══ RECORDS SUPPLIED ══
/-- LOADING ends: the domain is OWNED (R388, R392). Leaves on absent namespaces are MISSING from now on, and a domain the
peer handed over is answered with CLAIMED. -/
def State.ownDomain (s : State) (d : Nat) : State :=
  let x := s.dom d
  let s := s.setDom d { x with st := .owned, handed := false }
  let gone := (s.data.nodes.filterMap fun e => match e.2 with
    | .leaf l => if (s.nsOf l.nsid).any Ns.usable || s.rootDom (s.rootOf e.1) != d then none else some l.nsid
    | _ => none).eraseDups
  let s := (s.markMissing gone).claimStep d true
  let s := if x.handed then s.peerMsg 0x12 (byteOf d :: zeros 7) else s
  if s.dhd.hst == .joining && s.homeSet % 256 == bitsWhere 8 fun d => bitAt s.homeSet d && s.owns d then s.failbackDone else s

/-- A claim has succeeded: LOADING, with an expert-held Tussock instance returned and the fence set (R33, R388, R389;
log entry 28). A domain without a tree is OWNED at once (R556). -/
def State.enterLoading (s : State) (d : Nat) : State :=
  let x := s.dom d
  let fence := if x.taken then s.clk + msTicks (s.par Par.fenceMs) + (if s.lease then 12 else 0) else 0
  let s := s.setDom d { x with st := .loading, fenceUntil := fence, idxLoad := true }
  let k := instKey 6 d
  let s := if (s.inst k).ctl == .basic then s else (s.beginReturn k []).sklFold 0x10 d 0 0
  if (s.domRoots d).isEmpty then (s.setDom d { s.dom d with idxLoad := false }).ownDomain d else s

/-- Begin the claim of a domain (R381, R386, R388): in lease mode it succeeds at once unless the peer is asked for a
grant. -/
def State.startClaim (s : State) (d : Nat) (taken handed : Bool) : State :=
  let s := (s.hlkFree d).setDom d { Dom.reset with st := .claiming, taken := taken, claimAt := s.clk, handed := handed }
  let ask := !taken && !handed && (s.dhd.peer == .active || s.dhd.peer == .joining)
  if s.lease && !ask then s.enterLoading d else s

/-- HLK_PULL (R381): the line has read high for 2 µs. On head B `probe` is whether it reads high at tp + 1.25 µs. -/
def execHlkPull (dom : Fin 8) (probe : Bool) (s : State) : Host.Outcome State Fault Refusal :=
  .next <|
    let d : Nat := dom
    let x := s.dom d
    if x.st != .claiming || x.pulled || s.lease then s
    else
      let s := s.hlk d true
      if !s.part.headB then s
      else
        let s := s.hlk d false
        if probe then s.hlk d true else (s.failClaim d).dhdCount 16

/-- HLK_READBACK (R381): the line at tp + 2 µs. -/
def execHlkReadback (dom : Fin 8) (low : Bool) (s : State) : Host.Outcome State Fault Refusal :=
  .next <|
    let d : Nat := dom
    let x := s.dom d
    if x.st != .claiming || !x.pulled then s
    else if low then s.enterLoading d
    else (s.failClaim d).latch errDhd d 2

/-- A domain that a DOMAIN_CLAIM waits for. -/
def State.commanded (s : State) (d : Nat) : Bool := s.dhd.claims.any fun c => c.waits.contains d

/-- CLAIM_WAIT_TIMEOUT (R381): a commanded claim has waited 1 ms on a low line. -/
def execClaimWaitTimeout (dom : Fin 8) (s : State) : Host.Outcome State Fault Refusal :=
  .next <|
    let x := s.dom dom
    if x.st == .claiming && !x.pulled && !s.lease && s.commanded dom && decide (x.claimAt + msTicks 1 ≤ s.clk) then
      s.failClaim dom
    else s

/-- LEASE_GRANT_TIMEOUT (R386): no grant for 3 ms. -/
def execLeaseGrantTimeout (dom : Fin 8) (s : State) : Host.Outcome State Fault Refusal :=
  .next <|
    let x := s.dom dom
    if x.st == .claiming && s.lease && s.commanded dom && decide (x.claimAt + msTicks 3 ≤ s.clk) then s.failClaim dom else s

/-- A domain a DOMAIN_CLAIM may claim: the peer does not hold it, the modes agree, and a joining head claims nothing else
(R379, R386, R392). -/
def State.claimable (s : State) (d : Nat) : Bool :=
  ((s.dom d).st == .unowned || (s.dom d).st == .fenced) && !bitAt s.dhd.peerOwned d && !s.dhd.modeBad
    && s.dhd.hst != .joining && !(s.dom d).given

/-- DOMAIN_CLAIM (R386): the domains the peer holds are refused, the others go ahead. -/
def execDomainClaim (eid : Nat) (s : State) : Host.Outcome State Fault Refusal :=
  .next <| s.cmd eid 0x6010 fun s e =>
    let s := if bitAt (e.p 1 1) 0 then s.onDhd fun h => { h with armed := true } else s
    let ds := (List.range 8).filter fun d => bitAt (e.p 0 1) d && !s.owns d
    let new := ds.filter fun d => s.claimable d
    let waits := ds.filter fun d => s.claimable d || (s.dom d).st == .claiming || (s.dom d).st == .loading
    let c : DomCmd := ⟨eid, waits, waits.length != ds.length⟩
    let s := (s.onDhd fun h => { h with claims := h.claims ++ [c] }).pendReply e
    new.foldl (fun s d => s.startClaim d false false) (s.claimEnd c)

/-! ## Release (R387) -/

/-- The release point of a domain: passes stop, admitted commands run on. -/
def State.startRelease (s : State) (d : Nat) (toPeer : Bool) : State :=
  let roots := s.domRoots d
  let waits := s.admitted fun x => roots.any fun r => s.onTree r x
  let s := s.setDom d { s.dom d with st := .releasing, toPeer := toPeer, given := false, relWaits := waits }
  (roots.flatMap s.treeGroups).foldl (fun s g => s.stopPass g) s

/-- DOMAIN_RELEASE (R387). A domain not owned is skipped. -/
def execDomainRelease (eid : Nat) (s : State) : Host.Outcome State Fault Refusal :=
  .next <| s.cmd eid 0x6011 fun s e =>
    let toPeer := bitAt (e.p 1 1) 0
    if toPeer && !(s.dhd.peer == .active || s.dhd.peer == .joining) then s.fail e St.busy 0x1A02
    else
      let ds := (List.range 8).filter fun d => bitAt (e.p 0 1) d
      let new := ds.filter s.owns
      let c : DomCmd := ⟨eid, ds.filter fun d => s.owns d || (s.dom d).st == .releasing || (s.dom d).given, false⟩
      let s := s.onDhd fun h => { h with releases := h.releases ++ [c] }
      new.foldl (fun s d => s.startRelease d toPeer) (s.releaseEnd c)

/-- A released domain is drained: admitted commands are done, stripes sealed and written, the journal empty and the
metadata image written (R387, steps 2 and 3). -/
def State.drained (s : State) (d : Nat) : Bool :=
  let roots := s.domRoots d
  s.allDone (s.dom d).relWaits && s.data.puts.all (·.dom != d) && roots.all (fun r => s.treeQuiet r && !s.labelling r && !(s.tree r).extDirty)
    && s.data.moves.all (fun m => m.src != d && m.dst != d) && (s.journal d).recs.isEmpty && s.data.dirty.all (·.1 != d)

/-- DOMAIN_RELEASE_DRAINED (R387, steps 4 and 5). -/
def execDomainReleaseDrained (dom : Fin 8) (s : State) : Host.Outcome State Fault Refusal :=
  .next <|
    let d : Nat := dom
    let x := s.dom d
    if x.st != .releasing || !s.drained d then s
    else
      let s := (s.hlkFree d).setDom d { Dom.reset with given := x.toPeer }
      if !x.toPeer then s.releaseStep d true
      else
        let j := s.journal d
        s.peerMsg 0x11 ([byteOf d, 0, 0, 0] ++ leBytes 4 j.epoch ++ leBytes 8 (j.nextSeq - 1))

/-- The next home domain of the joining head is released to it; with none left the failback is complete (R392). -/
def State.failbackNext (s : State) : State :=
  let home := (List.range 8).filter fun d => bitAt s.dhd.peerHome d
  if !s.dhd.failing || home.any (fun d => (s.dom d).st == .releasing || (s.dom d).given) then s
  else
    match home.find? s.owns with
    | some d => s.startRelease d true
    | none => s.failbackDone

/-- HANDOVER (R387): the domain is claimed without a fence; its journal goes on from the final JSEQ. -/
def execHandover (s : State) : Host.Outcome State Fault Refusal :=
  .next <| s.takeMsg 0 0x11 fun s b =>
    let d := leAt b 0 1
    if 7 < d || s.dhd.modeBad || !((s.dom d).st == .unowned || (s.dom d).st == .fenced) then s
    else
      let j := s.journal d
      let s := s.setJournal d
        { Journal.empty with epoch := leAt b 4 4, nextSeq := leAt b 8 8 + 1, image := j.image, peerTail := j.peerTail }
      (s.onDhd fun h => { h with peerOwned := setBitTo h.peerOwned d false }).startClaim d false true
═══
PROBLEM STATEMENT >>
Which lines hold the word "Bool"? Copy each of them from the records.

FINISHED EXERCISE >>
def State.startClaim (s : State) (d : Nat) (taken handed : Bool) : State :=
def execHlkPull (dom : Fin 8) (probe : Bool) (s : State) : Host.Outcome State Fault Refusal :=
def execHlkReadback (dom : Fin 8) (low : Bool) (s : State) : Host.Outcome State Fault Refusal :=
def State.commanded (s : State) (d : Nat) : Bool := s.dhd.claims.any fun c => c.waits.contains d
def State.claimable (s : State) (d : Nat) : Bool :=
def State.startRelease (s : State) (d : Nat) (toPeer : Bool) : State :=
def State.drained (s : State) (d : Nat) : Bool :=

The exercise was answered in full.